Using the listing below, print exactly everything from the line with "-- ==== Sys2Proof/Machine/Xorshift.lean" down to the line with "namespace Sys2Proof.Machine", both included, and nothing more.
------------------------------------------------
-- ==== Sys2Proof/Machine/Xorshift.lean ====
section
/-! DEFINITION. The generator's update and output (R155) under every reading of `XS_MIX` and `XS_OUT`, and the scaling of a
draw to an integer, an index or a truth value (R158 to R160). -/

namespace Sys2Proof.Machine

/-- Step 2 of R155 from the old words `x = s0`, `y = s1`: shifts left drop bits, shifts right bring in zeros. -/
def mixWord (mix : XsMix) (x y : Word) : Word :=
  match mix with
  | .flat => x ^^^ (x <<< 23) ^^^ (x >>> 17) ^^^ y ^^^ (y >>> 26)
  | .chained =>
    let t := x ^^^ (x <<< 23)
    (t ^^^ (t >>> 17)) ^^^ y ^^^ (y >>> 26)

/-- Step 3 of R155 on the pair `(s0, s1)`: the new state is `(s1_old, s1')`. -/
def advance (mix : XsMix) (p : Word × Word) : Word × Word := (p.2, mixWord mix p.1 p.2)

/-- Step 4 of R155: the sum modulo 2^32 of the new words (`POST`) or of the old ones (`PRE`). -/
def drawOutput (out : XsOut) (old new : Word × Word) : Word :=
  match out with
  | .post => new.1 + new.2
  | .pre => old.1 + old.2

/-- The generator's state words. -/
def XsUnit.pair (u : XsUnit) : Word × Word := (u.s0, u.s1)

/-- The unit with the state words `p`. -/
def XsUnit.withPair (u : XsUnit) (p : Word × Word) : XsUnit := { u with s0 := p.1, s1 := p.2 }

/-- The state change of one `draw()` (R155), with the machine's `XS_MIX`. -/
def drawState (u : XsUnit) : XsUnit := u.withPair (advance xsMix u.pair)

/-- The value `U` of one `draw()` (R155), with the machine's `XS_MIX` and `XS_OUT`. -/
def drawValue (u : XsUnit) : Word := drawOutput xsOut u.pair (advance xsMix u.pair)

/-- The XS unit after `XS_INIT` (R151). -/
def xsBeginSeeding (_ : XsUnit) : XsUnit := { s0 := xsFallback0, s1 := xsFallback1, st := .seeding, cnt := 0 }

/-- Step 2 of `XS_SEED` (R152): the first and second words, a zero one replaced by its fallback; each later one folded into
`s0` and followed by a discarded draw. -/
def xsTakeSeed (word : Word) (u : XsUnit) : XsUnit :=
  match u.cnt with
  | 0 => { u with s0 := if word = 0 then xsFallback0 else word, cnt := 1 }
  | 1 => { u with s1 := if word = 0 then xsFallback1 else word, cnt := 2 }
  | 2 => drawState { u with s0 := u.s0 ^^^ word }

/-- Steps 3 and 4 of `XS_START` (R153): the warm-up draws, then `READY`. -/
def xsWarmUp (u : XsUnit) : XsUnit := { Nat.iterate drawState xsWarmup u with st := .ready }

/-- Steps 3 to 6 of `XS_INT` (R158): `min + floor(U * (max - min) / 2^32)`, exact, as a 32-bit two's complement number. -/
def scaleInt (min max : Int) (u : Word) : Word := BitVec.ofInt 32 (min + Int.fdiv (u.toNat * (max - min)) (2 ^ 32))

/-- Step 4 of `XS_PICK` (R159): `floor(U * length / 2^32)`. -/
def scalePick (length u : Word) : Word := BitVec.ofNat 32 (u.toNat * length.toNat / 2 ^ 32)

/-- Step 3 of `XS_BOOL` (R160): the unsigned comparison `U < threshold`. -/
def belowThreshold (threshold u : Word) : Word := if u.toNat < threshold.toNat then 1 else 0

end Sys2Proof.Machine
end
------------------------------------------------
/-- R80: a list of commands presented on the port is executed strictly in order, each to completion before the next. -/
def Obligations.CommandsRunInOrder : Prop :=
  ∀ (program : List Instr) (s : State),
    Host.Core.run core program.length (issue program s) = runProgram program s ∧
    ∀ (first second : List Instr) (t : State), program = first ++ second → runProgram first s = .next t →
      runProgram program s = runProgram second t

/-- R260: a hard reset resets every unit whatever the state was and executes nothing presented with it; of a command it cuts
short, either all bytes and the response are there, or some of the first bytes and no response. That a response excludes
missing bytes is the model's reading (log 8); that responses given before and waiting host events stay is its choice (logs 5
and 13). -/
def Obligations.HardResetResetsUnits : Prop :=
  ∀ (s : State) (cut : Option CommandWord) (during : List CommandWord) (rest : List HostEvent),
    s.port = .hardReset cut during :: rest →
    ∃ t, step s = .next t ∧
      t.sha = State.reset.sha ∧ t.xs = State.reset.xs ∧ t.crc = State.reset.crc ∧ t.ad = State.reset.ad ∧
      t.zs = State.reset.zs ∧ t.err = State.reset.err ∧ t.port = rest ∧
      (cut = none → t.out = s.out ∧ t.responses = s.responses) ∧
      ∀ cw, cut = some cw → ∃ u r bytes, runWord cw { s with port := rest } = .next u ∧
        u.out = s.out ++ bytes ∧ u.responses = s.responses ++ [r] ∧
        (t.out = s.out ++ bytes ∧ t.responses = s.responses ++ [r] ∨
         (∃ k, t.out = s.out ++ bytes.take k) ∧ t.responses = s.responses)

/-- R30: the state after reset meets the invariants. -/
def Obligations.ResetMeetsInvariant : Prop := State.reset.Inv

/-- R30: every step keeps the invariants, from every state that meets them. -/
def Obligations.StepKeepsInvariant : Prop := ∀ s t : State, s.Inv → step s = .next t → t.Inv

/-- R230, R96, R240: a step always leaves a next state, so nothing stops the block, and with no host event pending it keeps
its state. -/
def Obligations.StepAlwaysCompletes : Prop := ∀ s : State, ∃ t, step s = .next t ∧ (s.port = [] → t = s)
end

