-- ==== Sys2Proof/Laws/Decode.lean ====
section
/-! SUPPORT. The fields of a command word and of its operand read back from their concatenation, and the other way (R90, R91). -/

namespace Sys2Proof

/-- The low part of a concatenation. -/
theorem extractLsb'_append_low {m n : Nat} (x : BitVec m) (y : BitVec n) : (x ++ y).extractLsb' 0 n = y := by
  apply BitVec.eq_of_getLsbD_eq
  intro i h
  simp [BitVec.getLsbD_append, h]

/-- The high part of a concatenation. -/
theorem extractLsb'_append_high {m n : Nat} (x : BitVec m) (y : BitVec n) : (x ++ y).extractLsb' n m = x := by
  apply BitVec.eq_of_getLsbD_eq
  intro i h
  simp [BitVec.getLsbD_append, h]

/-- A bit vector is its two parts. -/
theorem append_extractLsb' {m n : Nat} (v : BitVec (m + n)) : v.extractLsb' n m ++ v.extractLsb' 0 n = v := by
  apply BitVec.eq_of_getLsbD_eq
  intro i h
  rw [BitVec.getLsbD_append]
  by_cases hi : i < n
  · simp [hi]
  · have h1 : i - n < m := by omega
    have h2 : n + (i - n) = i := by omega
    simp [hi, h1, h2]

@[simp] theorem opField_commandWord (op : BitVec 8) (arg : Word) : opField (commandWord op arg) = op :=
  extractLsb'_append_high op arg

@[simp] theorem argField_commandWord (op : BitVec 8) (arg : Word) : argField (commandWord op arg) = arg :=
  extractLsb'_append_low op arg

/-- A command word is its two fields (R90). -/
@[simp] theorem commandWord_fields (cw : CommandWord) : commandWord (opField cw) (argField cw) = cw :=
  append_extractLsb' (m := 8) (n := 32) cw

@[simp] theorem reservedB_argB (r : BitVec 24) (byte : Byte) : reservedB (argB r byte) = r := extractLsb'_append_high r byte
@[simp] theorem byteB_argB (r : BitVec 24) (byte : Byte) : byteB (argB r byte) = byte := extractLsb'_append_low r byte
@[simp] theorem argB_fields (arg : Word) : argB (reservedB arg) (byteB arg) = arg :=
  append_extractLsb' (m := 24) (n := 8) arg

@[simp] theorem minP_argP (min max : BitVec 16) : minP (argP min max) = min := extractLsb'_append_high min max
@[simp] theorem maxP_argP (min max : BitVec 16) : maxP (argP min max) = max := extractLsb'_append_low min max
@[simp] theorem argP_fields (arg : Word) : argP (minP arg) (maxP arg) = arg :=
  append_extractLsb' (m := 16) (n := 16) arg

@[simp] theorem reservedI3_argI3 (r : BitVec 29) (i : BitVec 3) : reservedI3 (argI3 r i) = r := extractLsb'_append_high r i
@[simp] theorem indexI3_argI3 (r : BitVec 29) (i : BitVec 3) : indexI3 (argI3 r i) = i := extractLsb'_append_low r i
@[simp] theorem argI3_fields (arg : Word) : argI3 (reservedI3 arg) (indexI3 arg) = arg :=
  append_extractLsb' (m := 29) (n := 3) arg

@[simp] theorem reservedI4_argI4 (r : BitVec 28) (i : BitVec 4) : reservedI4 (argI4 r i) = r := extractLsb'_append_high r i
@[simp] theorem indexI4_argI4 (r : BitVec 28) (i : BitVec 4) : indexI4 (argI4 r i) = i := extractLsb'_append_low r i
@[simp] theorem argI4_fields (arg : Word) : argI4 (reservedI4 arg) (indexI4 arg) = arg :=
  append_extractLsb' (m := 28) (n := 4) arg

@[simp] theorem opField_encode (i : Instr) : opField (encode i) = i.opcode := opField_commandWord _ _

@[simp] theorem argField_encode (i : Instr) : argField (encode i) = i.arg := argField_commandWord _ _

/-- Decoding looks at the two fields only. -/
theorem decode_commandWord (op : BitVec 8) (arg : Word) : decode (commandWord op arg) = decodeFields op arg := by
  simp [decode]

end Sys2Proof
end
------------------------------------------------
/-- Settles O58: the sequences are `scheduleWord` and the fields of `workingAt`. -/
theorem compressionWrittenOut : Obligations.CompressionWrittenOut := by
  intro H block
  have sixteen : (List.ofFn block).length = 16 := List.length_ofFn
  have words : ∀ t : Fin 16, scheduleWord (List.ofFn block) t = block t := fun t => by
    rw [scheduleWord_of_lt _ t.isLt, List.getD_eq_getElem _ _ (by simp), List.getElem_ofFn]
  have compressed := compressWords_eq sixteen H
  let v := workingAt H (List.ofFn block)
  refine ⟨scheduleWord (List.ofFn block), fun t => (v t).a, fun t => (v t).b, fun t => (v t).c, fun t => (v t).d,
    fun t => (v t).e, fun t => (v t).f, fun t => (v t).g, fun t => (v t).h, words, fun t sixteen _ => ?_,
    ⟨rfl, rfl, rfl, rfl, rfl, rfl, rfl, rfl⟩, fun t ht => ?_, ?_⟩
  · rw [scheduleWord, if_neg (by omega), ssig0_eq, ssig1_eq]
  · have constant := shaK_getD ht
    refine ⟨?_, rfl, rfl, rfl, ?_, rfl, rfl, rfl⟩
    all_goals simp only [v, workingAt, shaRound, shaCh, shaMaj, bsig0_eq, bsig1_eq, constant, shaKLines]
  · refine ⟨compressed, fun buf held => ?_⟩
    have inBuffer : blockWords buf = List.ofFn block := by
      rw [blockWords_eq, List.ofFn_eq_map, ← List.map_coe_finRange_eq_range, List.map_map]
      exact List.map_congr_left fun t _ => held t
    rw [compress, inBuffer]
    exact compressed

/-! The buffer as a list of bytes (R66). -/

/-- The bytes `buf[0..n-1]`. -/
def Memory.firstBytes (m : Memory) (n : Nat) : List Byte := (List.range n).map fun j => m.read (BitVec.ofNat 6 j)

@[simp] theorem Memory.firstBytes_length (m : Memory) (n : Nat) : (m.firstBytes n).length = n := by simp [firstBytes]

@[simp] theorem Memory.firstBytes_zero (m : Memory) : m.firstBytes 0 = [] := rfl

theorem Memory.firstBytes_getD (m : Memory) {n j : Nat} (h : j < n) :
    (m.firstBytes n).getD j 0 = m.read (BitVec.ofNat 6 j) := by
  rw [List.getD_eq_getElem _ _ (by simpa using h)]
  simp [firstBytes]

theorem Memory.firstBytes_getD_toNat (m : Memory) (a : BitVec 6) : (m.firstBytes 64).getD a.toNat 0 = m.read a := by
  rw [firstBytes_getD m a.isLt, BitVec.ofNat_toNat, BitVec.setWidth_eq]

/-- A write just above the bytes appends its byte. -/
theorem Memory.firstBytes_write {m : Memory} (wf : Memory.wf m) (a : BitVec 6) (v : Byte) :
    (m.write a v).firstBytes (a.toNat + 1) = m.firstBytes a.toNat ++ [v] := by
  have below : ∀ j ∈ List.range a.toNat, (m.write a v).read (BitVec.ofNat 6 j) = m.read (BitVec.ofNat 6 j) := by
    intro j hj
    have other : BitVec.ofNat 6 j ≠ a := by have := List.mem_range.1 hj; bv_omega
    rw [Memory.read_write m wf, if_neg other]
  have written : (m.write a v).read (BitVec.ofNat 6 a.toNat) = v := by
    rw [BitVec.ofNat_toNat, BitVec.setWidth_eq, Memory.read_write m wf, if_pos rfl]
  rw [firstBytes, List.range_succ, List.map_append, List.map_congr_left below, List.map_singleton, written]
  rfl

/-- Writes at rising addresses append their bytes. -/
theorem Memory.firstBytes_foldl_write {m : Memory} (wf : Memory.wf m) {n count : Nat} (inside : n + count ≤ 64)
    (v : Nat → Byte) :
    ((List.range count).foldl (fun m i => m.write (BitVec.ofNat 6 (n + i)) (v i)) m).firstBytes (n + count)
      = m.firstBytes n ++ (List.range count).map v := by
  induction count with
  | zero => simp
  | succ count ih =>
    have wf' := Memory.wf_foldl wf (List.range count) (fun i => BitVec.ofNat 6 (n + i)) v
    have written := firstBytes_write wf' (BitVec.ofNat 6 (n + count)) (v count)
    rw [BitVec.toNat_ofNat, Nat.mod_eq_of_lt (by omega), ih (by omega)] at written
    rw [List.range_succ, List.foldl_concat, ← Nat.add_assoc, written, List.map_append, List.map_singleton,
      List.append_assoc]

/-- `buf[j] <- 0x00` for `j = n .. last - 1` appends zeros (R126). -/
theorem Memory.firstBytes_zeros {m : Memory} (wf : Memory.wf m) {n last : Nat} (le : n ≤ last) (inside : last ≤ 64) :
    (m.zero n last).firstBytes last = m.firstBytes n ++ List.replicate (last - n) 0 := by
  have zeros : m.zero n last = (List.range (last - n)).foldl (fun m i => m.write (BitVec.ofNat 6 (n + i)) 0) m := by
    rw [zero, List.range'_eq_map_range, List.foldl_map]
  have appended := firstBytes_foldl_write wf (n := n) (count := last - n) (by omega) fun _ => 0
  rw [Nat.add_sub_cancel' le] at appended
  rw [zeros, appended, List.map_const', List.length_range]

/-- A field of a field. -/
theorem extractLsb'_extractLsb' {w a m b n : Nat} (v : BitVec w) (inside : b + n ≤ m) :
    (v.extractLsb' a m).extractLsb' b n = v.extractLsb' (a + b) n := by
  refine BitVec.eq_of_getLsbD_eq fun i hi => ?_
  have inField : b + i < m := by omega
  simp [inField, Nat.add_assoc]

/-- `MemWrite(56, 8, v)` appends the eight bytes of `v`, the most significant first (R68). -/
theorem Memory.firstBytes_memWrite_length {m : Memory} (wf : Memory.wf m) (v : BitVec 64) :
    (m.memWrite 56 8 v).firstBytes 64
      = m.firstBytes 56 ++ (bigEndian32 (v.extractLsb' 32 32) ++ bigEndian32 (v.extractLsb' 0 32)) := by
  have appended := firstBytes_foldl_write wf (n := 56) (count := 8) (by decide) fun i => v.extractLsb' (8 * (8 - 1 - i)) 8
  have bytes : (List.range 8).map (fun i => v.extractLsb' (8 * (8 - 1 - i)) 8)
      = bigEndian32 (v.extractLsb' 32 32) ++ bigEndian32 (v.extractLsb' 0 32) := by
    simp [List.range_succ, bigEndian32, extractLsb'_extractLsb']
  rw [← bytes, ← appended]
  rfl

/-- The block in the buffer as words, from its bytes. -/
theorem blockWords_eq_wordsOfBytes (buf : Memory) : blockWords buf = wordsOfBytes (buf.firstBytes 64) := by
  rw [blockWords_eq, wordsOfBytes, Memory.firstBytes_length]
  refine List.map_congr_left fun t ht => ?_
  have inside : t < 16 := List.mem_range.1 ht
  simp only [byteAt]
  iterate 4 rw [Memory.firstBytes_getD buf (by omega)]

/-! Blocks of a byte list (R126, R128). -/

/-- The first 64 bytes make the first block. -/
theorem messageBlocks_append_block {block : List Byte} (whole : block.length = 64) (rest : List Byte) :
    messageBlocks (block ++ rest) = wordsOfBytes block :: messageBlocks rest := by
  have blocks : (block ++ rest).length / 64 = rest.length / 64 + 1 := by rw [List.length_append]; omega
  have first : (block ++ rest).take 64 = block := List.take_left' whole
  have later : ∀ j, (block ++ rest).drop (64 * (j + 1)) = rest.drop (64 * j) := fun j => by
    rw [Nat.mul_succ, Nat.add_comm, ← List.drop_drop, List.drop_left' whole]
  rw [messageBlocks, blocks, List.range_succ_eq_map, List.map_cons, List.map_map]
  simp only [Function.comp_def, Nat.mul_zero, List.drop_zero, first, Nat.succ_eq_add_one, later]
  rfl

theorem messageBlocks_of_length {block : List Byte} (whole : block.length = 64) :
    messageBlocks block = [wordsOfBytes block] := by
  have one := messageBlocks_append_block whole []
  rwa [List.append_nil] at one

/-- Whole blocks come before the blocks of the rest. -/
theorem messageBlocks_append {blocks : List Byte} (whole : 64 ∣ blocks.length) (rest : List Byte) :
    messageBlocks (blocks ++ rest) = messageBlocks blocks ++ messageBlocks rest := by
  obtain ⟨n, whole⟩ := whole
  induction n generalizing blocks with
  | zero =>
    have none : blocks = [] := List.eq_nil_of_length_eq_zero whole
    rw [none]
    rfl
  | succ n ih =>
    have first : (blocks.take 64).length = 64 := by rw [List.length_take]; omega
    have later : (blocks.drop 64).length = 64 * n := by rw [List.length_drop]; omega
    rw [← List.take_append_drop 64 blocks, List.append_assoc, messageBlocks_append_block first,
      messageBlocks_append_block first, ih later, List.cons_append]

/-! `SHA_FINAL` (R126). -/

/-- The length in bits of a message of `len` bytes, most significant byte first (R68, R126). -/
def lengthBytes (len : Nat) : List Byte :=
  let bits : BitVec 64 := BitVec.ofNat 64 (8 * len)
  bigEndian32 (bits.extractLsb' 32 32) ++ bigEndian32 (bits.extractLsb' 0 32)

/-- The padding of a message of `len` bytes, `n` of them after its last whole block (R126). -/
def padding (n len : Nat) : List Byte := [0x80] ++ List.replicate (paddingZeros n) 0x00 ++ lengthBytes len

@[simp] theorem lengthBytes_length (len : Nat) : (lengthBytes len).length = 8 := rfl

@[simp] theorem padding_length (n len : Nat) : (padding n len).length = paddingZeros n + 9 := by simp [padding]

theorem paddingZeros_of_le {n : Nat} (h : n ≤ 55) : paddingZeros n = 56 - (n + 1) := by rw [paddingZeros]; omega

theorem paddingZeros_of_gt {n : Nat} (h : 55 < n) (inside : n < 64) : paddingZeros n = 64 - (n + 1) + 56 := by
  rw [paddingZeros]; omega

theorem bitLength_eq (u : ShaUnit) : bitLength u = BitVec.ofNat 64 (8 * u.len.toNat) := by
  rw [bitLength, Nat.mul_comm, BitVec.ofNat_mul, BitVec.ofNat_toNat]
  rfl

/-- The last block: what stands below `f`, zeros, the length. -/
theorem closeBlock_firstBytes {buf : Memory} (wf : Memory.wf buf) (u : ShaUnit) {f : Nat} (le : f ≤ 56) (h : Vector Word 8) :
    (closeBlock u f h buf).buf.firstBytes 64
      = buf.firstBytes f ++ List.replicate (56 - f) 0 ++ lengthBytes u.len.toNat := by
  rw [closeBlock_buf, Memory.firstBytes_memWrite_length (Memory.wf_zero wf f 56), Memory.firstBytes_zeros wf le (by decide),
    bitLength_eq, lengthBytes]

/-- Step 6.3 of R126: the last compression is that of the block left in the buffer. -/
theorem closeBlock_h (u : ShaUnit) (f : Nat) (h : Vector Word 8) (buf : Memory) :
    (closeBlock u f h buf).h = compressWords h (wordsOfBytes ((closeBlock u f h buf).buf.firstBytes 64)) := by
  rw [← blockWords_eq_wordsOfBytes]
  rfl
------------------------------------------------
YOUR RESPONSE:
-- ==== Sys2Proof/Machine/Xorshift.lean ====
section
/-! DEFINITION. The generator's update and output (R155) under every reading of `XS_MIX` and `XS_OUT`, and the scaling of a
draw to an integer, an index or a truth value (R158 to R160). -/

namespace Sys2Proof.Machine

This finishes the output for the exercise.